HOW PREDICTORS AFFECT SEARCH STRATEGIES IN NEURAL ARCHITECTURE SEARCH?

Abstract

Predictor-based Neural Architecture Search is an important topic since it can efficiently reduce the computational cost of evaluating candidate architectures. Most existing predictor-based NAS algorithms aim to design different predictors to improve the prediction performance. Unfortunately, even a promising performance predictor may suffer from the accuracy decline due to long-term and continuous usage, thus leading to the degraded performance of the search strategy. That naturally gives rise to the following problems: how predictors affect search strategies and how to appropriately use the predictor? In this paper, we take reinforcement learning (RL) based search strategy to study theoretically and empirically the impact of predictors on search strategies. We first formulate a predictor-RL-based NAS algorithm as model-based RL and analyze it with a guarantee of monotonic improvement at each trail. Then, based on this analysis, we propose a simple procedure of predictor usage, named mixed batch, which contains ground-truth data and prediction data. The proposed procedure can efficiently reduce the impact of predictor errors on search strategies with maintaining performance growth.

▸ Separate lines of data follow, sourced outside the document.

theorem keep_execCtz (d : _) (x1 : _) {s : State} (h : Kept m s) :
    KeptOut m (execCtz d x1 s) := by
  unfold execCtz
  repeat' first
    | with_reducible assumption
    | with_reducible first
        | apply keep_rr | apply kept_next
    | intro _

theorem keep_execPopc (d : _) (x1 : _) {s : State} (h : Kept m s) :
    KeptOut m (execPopc d x1 s) := by
  unfold execPopc
  repeat' first
    | with_reducible assumption
    | with_reducible first
        | apply keep_rr | apply kept_next
    | intro _

theorem keep_execAddsc (k : _) (d : _) (x2 : _) (b : _) {s : State} (h : Kept m s) :
    KeptOut m (execAddsc k d x2 b s) := by
  unfold execAddsc
  repeat' first
    | with_reducible assumption
    | with_reducible first
        | apply keep_rrr | apply kept_next
    | intro _

theorem keep_execSel (n : _) (d : _) (x2 : _) (b : _) {s : State} (h : Kept m s) :
    KeptOut m (execSel n d x2 b s) := by
  unfold execSel
  repeat' first
    | with_reducible assumption
    | with_reducible first
        | apply keep_done | apply keep_instr | apply kept_next
    | split | intro _

theorem keep_execAddImm (d : _) (x1 : _) (i : _) {s : State} (h : Kept m s) :
    KeptOut m (execAddImm d x1 i s) := by
  unfold execAddImm
  repeat' first
    | with_reducible assumption
    | with_reducible first
        | apply keep_rr | apply kept_next

theorem keep_execAndImm (d : _) (x1 : _) (i : _) {s : State} (h : Kept m s) :
    KeptOut m (execAndImm d x1 i s) := by
  unfold execAndImm
  repeat' first
    | with_reducible assumption
    | with_reducible first
        | apply keep_rr | apply kept_next

theorem keep_execOrImm (d : _) (x1 : _) (i : _) {s : State} (h : Kept m s) :
    KeptOut m (execOrImm d x1 i s) := by
  unfold execOrImm
  repeat' first
    | with_reducible assumption
    | with_reducible first
        | apply keep_rr | apply kept_next
    | split

theorem keep_execXorImm (d : _) (x1 : _) (i : _) {s : State} (h : Kept m s) :
    KeptOut m (execXorImm d x1 i s) := by
  unfold execXorImm
  repeat' first
    | with_reducible assumption
    | with_reducible first
        | apply keep_rr | apply kept_next

theorem keep_execSllImm (d : _) (x1 : _) (x2 : _) {s : State} (h : Kept m s) :
    KeptOut m (execSllImm d x1 x2 s) := by
  unfold execSllImm
  repeat' first
    | with_reducible assumption
    | with_reducible first
        | apply keep_rr | apply kept_next

theorem keep_execSrlImm (d : _) (x1 : _) (x2 : _) {s : State} (h : Kept m s) :
    KeptOut m (execSrlImm d x1 x2 s) := by
  unfold execSrlImm
  repeat' first
    | with_reducible assumption
    | with_reducible first
        | apply keep_rr | apply kept_next

theorem keep_execSraImm (d : _) (x1 : _) (x2 : _) {s : State} (h : Kept m s) :
    KeptOut m (execSraImm d x1 x2 s) := by
  unfold execSraImm
  repeat' first
    | with_reducible assumption
    | with_reducible first
        | apply keep_rr | apply kept_next

theorem keep_execAddLong (d : _) (x1 : _) (i : _) {s : State} (h : Kept m s) :
    KeptOut m (execAddLong d x1 i s) := by
  unfold execAddLong
  repeat' first
    | with_reducible assumption
    | with_reducible first
        | apply keep_rr | apply kept_next

theorem keep_execAndLong (d : _) (x1 : _) (i : _) {s : State} (h : Kept m s) :
    KeptOut m (execAndLong d x1 i s) := by
  unfold execAndLong
  repeat' first
    | with_reducible assumption
    | with_reducible first
        | apply keep_rr | apply kept_next

theorem keep_execOrLong (d : _) (x1 : _) (i : _) {s : State} (h : Kept m s) :
    KeptOut m (execOrLong d x1 i s) := by
  unfold execOrLong
  repeat' first
    | with_reducible assumption
    | with_reducible first
        | apply keep_rr | apply kept_next
    | split

theorem keep_execXorLong (d : _) (x1 : _) (i : _) {s : State} (h : Kept m s) :
    KeptOut m (execXorLong d x1 i s) := by
  unfold execXorLong
  repeat' first
    | with_reducible assumption
    | with_reducible first
        | apply keep_rr | apply kept_next

theorem keep_execBfx (d : _) (x1 : _) (p : _) (l : _) {s : State} (h : Kept m s) :
    KeptOut m (execBfx d x1 p l s) := by
  unfold execBfx
  repeat' first
    | with_reducible assumption
    | with_reducible first
        | apply keep_rr | apply kept_next
    | intro _

theorem keep_execBfxS (d : _) (x1 : _) (p : _) (l : _) {s : State} (h : Kept m s) :
    KeptOut m (execBfxS d x1 p l s) := by
  unfold execBfxS
  repeat' first
    | with_reducible assumption
    | with_reducible first
        | apply keep_rr | apply kept_next
    | intro _

theorem keep_execBfi (d : _) (x1 : _) (p : _) (l : _) {s : State} (h : Kept m s) :
    KeptOut m (execBfi d x1 p l s) := by
  unfold execBfi
  repeat' first
    | with_reducible assumption
    | with_reducible first
        | apply keep_done | apply keep_instr | apply kept_next
    | intro _

theorem keep_execCmpCc (p : _) (c : _) (x2 : _) (b : _) {s : State} (h : Kept m s) :
    KeptOut m (execCmpCc p c x2 b s) := by
  unfold execCmpCc
  repeat' first
    | with_reducible assumption
    | with_reducible first
        | apply keep_done | apply keep_instr | apply kept_next
    | intro _

theorem keep_execCmpCcImm (p : _) (c : _) (x2 : _) (i : _) {s : State} (h : Kept m s) :
    KeptOut m (execCmpCcImm p c x2 i s) := by
  unfold execCmpCcImm
  repeat' first
    | with_reducible assumption
    | with_reducible first
        | apply keep_done | apply keep_instr | apply kept_next
    | intro _

end Sys2Proof.Laws
end

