-- ==== Sys2Proof/Laws/KeepExec.lean ====
section
/-!
SUPPORT. Every instruction keeps the machine sound; INSTRUCTION_ISSUE, which alone leaves an instruction to execute, has its own
lemma in Laws/KeepCore.lean.
-/
set_option Elab.async false
namespace Sys2Proof.Laws
open Sys2Proof.Machine

/-- A step of any kind but INSTRUCTION_ISSUE keeps the machine sound. -/
theorem kept_exec {i : Instr} (hi : ∀ cc, i ≠ .instructionIssue cc) {s : State} {m : Nat} (h : Kept m s) : KeptOut m (exec i s) := by
  cases i with
  | powerOn => exact keep_execPowerOn h
  | nurseryExit ok => exact keep_execNurseryExit _ h
  | openVd m => exact keep_execOpenVd _ h
  | closeVd m => exact keep_execCloseVd _ h
  | map m => exact keep_execMap _ h
  | write m => exact keep_execWrite _ h
  | read m => exact keep_execRead _ h
  | launchStart m => exact keep_execLaunchStart _ h
  | launchResume m => exact keep_execLaunchResume _ h
  | launchEnd m => exact keep_execLaunchEnd _ h
  | launchDrain m => exact keep_execLaunchDrain _ h
  | events m => exact keep_execEvents _ h
  | attest m => exact keep_execAttest _ h
  | logFetch m => exact keep_execLogFetch _ h
  | receiptFetch m => exact keep_execReceiptFetch _ h
  | placement => exact keep_execPlacement h
  | queueRetry => exact keep_execQueueRetry h
  | threadAdmission cc => exact keep_execThreadAdmission _ h
  | gangStart lseq => exact keep_execGangStart _ h
  | launchComplete lseq => exact keep_execLaunchComplete _ h
  | instructionIssue cc => exact absurd rfl (hi cc)
  | wfeWake tid => exact keep_execWfeWake _ h
  | loadReturn tid => exact keep_execLoadReturn _ h
  | siblingWindowRelease tid => exact keep_execSiblingWindowRelease _ h
  | remoteAccess r => exact keep_execRemoteAccess _ h
  | correctedError unit => exact keep_execCorrectedError _ h
  | backedPageResident plot page => exact keep_execBackedPageResident _ _ h
  | tokenArrival lseq chan => exact keep_execTokenArrival _ _ h
  | edgePortCrossing lseq chan => exact keep_execEdgePortCrossing _ _ h
  | handlerFiring pe => exact keep_execHandlerFiring _ h
  | handlerPromotion pe hd => exact keep_execHandlerPromotion _ _ h
  | planeSwap pe => exact keep_execPlaneSwap _ h
  | matrixPlotSwap plot => exact keep_execMatrixPlotSwap _ h
  | matrixVector plot => exact keep_execMatrixVector _ h
  | loadw plot => exact keep_execLoadw _ h
  | agElement lseq node => exact keep_execAgElement _ _ h
  | heldElementRetry lseq node => exact keep_execHeldElementRetry _ _ h
  | fifoSpill lseq chan => exact keep_execFifoSpill _ _ h
  | streamEnd lseq node => exact keep_execStreamEnd _ _ h
  | commandIssue tid => exact keep_execCommandIssue _ h
  | copyUnit die => exact keep_execCopyUnit _ h
  | eventRecordPost cc => exact keep_execEventRecordPost _ h
  | taskStart lseq q => exact keep_execTaskStart _ _ h
  | collectiveStart vd comm => exact keep_execCollectiveStart _ _ h
  | collectiveCombine vd comm => exact keep_execCollectiveCombine _ _ h
  | collectiveComplete vd comm => exact keep_execCollectiveComplete _ _ h
  | collectiveAbandon vd comm => exact keep_execCollectiveAbandon _ _ h
  | faultRecordWrite lseq => exact keep_execFaultRecordWrite _ h
  | replayRequest lseq idx => exact keep_execReplayRequest _ _ h
  | replayToken lseq idx => exact keep_execReplayToken _ _ h
  | owlFire lseq part => exact keep_execOwlFire _ _ h
  | preemption lseq => exact keep_execPreemption _ h
  | timeSliceEnd vd => exact keep_execTimeSliceEnd _ h
  | relocation lseq => exact keep_execRelocation _ h
  | restore lseq => exact keep_execRestore _ h
  | variantNarrow lseq => exact keep_execVariantNarrow _ h
  | powerArbitration => exact keep_execPowerArbitration h
  | scoreDecay => exact keep_execScoreDecay h
  | routineLease unit => exact keep_execRoutineLease _ h
  | plotLease plot => exact keep_execPlotLease _ h
  | leaseDeferredRetry unit => exact keep_execLeaseDeferredRetry _ h
  | leaseForce plot => exact keep_execLeaseForce _ h
  | laneGroupLease unit => exact keep_execLaneGroupLease _ h
  | memoryWindowTest chan res => exact keep_execMemoryWindowTest _ _ h
  | leaseEnd unit res => exact keep_execLeaseEnd _ _ h
  | retirement unit => exact keep_execRetirement _ h
  | linkRetry unit => exact keep_execLinkRetry _ h
  | engagementOpen a => exact keep_execEngagementOpen _ h
  | engagementClose a => exact keep_execEngagementClose _ h
  | engagementGrant a => exact keep_execEngagementGrant _ h
  | engctlSet a => exact keep_execEngctlSet _ h
  | fbstatWrite a => exact keep_execFbstatWrite _ h
  | vdqmaskWrite a => exact keep_execVdqmaskWrite _ h
  | monitorConfigWrite sr a => exact keep_execMonitorConfigWrite _ _ h
  | monitorWindowEnd vd mon => exact keep_execMonitorWindowEnd _ _ h
  | logBlockSeal vd mon => exact keep_execLogBlockSeal _ _ h
  | nop => exact keep_execNop h
  | add d a b => exact keep_execAdd _ _ _ h
  | sub d a b => exact keep_execSub _ _ _ h
  | mul d a b => exact keep_execMul _ _ _ h
  | mulh d a b => exact keep_execMulh _ _ _ h
  | mulhu d a b => exact keep_execMulhu _ _ _ h
  | div d a b => exact keep_execDiv _ _ _ h
  | divu d a b => exact keep_execDivu _ _ _ h
  | rem d a b => exact keep_execRem _ _ _ h
  | remu d a b => exact keep_execRemu _ _ _ h
  | and d a b => exact keep_execAnd _ _ _ h
  | or d a b => exact keep_execOr _ _ _ h
  | xor d a b => exact keep_execXor _ _ _ h
  | sll d a b => exact keep_execSll _ _ _ h
  | srl d a b => exact keep_execSrl _ _ _ h
  | sra d a b => exact keep_execSra _ _ _ h
  | min d a b => exact keep_execMin _ _ _ h
  | max d a b => exact keep_execMax _ _ _ h
  | minu d a b => exact keep_execMinu _ _ _ h
  | maxu d a b => exact keep_execMaxu _ _ _ h
  | clz d a => exact keep_execClz _ _ h
  | ctz d a => exact keep_execCtz _ _ h
  | popc d a => exact keep_execPopc _ _ h
  | addsc k d a b => exact keep_execAddsc _ _ _ _ h
  | sel n d a b => exact keep_execSel _ _ _ _ h
  | addImm d a imm => exact keep_execAddImm _ _ _ h
  | andImm d a imm => exact keep_execAndImm _ _ _ h
  | orImm d a imm => exact keep_execOrImm _ _ _ h
  | xorImm d a imm => exact keep_execXorImm _ _ _ h
  | sllImm d a m => exact keep_execSllImm _ _ _ h
  | srlImm d a m => exact keep_execSrlImm _ _ _ h
  | sraImm d a m => exact keep_execSraImm _ _ _ h
  | addLong d a imm => exact keep_execAddLong _ _ _ h
  | andLong d a imm => exact keep_execAndLong _ _ _ h
  | orLong d a imm => exact keep_execOrLong _ _ _ h
  | xorLong d a imm => exact keep_execXorLong _ _ _ h
  | bfx d a pos lenm1 => exact keep_execBfx _ _ _ _ h
  | bfxS d a pos lenm1 => exact keep_execBfxS _ _ _ _ h
  | bfi d a pos lenm1 => exact keep_execBfi _ _ _ _ h
  | cmpCc p c a b => exact keep_execCmpCc _ _ _ _ h
  | cmpCcImm p c a imm => exact keep_execCmpCcImm _ _ _ _ h
  | ld d a sz u off => exact keep_execLd _ _ _ _ _ h
  | st b a sz off => exact keep_execSt _ _ _ _ h
  | ldAcq d a sz u scope off => exact keep_execLdAcq _ _ _ _ _ _ h
  | stRel b a sz scope off => exact keep_execStRel _ _ _ _ _ h
  | amoW op d a b ord scope => exact keep_execAmoW _ _ _ _ _ _ h
  | amoD op d a b ord scope => exact keep_execAmoD _ _ _ _ _ _ h
  | casW d a b ord scope => exact keep_execCasW _ _ _ _ _ h
  | casD d a b ord scope => exact keep_execCasD _ _ _ _ _ h
  | cas16 d a b ord scope => exact keep_execCas16 _ _ _ _ _ h
  | fence scope => exact keep_execFence _ h
  | prefDc a imm => exact keep_execPrefDc _ _ h
  | prefL2 a imm => exact keep_execPrefL2 _ _ h
  | br p off => exact keep_execBr _ _ h
  | brN p off => exact keep_execBrN _ _ h
  | jal d off => exact keep_execJal _ _ h
  | jalr d a imm => exact keep_execJalr _ _ _ h
  | loop a endOff => exact keep_execLoop _ _ h
  | halt => exact keep_execHalt h
  | yield => exact keep_execYield h
  | mfs d sr => exact keep_execMfs _ _ h
  | mts sr a => exact keep_execMts _ _ h
  | trap e => exact keep_execTrap _ h
  | rett => exact keep_execRett h
  | wfe => exact keep_execWfe h
  | getev p d => exact keep_execGetev _ _ h
  | wrpk a => exact keep_execWrpk _ h
  | mtt n a => exact keep_execMtt _ _ h
  | smul d a b => exact keep_execSmul _ _ _ h
  | smax d a b => exact keep_execSmax _ _ _ h
  | srcp d a => exact keep_execSrcp _ _ h
  | sexp2 d a => exact keep_execSexp2 _ _ h
  | scopy d a => exact keep_execScopy _ _ h
  | scvt d a bf16 rm => exact keep_execScvt _ _ _ _ h
  | smov nm a => exact keep_execSmov _ _ h
  | sread d nm => exact keep_execSread _ _ h
  | sbindS d a => exact keep_execSbindS _ _ h
  | sfree a => exact keep_execSfree _ h
  | sbind ctr port a u => exact keep_execSbind _ _ _ _ h
  | sbindHandle hd port a log2n u => exact keep_execSbindHandle _ _ _ _ _ h
  | sbar mask => exact keep_execSbar _ h
  | sbarComplete tid => exact keep_execSbarComplete _ h
  | glaunch a u => exact keep_execGlaunch _ _ h
  | gloadsh a u => exact keep_execGloadsh _ _ h
  | gswap a u => exact keep_execGswap _ _ h
  | gdrain a u => exact keep_execGdrain _ _ h
  | gresume a u => exact keep_execGresume _ _ h
  | gend a u => exact keep_execGend _ _ h
  | cpy ctr q d a l u => exact keep_execCpy _ _ _ _ _ _ h
  | cpyT ctr q d a u => exact keep_execCpyT _ _ _ _ _ h
  | cpym ctr q d a c u => exact keep_execCpym _ _ _ _ _ _ h
  | qfence mask => exact keep_execQfence _ h
  | qfenceColl mask => exact keep_execQfenceColl _ h
  | postc q a => exact keep_execPostc _ _ h
  | taskend => exact keep_execTaskend h
  | evpost n a b => exact keep_execEvpost _ _ _ h
  | coll op red fmt sc ctr q a root u => exact keep_execColl _ _ _ _ _ _ _ _ _ h
  | gbar grp => exact keep_execGbar _ h
  | gbarComplete tid => exact keep_execGbarComplete _ h
  | cbwaitf hd n => exact keep_execCbwaitf _ _ h
  | cbwaite hd n => exact keep_execCbwaite _ _ h
  | cbWaitComplete tid => exact keep_execCbWaitComplete _ h
  | cbadv hd n => exact keep_execCbadv _ _ h
  | cbadvEos hd n => exact keep_execCbadvEos _ _ h
  | cbget d hd slot el => exact keep_execCbget _ _ _ _ h
  | cbput hd slot el a => exact keep_execCbput _ _ _ _ h
  | copyUnitRetry lseq die q => exact keep_execCopyUnitRetry _ _ _ h
  | nodeLaunchStart lseq => exact keep_execNodeLaunchStart _ h
  | frozenStateStreamedOut lseq => exact keep_execFrozenStateStreamedOut _ h
  | shadowImageLoad tid => exact keep_execShadowImageLoad _ h
  | firmwareUpdate place svn digest valid removed => exact keep_execFirmwareUpdate _ _ _ _ _ h

end Sys2Proof.Laws
end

Our algorithm, Predictor-based Neural Architecture Search with Mixed batch (PNASM), outperforms traditional NAS algorithms and prior state-of-the-art predictor-based NAS algorithms on three NAS-Bench-201 tasks and one NAS-Bench-ASR task .

1. INTRODUCTION

Neural Architecture Search (NAS) aims to automatically find out effective architectures in a pre-defined search space for a given dataset (Baker et al., 2016; Zoph & Le, 2016) , which has shown to generate architectures that achieve promising results in many domains (Zoph et al., 2018; Tan & Le, 2019; Howard et al., 2019; Chen et al., 2020) . However, due to the high computational cost for evaluating the generated architecture performance, traditional NAS methods are prohibitively costly in real-world deployment. Recently, many approaches have been proposed to reduce the evaluation cost, which can be categorized into training-free predictors (Pham et al., 2018; Mellor et al., 2021) and training-based predictors (Wei et al., 2022; Springenberg et al., 2016; Shi et al., 2020; White et al., 2021a; Lu et al., 2021; Wen et al., 2020; Tang et al., 2020; Luo et al., 2018) . Training-based methods, which require training a performance predictor to predict the final validation accuracy based on the feature of architecture, have received much more attention due to their better generalization ability. Recent efforts on training-based methods focus on improving the prediction performance by designing models to precisely capture features of network architectures, e.g., GCN and Transformer. Several works demonstrate their robust predictions and combine them with the traditional search strategy such as Bayesian Optimization (BO) (Springenberg et al., 2016; Shi et al., 2020; White et al., 2021a) and Evolutionary Algorithms (EA) (Wei et al., 1



Figure 1: Cumulative error between true val and predicted val over sampled architectures. REINFORCE+Predictor means long and continuous usage of predictor without updating it.